(Stored data)
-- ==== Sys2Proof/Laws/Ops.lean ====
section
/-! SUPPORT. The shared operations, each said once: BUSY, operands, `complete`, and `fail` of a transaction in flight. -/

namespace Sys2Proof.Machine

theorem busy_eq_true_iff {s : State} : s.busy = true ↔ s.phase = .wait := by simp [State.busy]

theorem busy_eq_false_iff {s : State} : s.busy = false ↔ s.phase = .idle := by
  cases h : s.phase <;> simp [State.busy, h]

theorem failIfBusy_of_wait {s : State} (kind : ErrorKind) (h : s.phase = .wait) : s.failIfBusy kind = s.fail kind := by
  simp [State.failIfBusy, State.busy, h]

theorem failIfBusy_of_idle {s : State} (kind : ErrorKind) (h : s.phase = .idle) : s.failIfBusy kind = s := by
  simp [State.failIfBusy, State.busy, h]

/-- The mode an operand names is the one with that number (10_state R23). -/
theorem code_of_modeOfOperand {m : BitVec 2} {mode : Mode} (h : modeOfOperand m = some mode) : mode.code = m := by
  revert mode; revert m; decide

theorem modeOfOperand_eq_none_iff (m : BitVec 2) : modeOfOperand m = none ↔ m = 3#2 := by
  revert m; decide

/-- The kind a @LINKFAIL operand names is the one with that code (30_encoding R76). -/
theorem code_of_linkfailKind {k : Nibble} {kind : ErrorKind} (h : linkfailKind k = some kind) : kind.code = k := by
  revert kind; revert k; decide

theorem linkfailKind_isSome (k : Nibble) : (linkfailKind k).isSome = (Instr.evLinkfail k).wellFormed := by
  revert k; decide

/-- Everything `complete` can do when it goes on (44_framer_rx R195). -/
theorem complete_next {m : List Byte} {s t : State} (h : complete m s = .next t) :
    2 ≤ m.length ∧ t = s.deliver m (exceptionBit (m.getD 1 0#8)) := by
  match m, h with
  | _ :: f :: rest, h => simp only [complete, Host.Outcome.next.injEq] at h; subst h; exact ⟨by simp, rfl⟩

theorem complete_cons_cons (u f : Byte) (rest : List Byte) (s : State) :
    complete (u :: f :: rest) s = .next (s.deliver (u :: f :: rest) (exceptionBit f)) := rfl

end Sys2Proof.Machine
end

*What is needed*
Find every line above where the word "revert" occurs, and copy that line.

*Answer section*
  revert mode; revert m; decide
  revert m; decide
  revert kind; revert k; decide
  revert k; decide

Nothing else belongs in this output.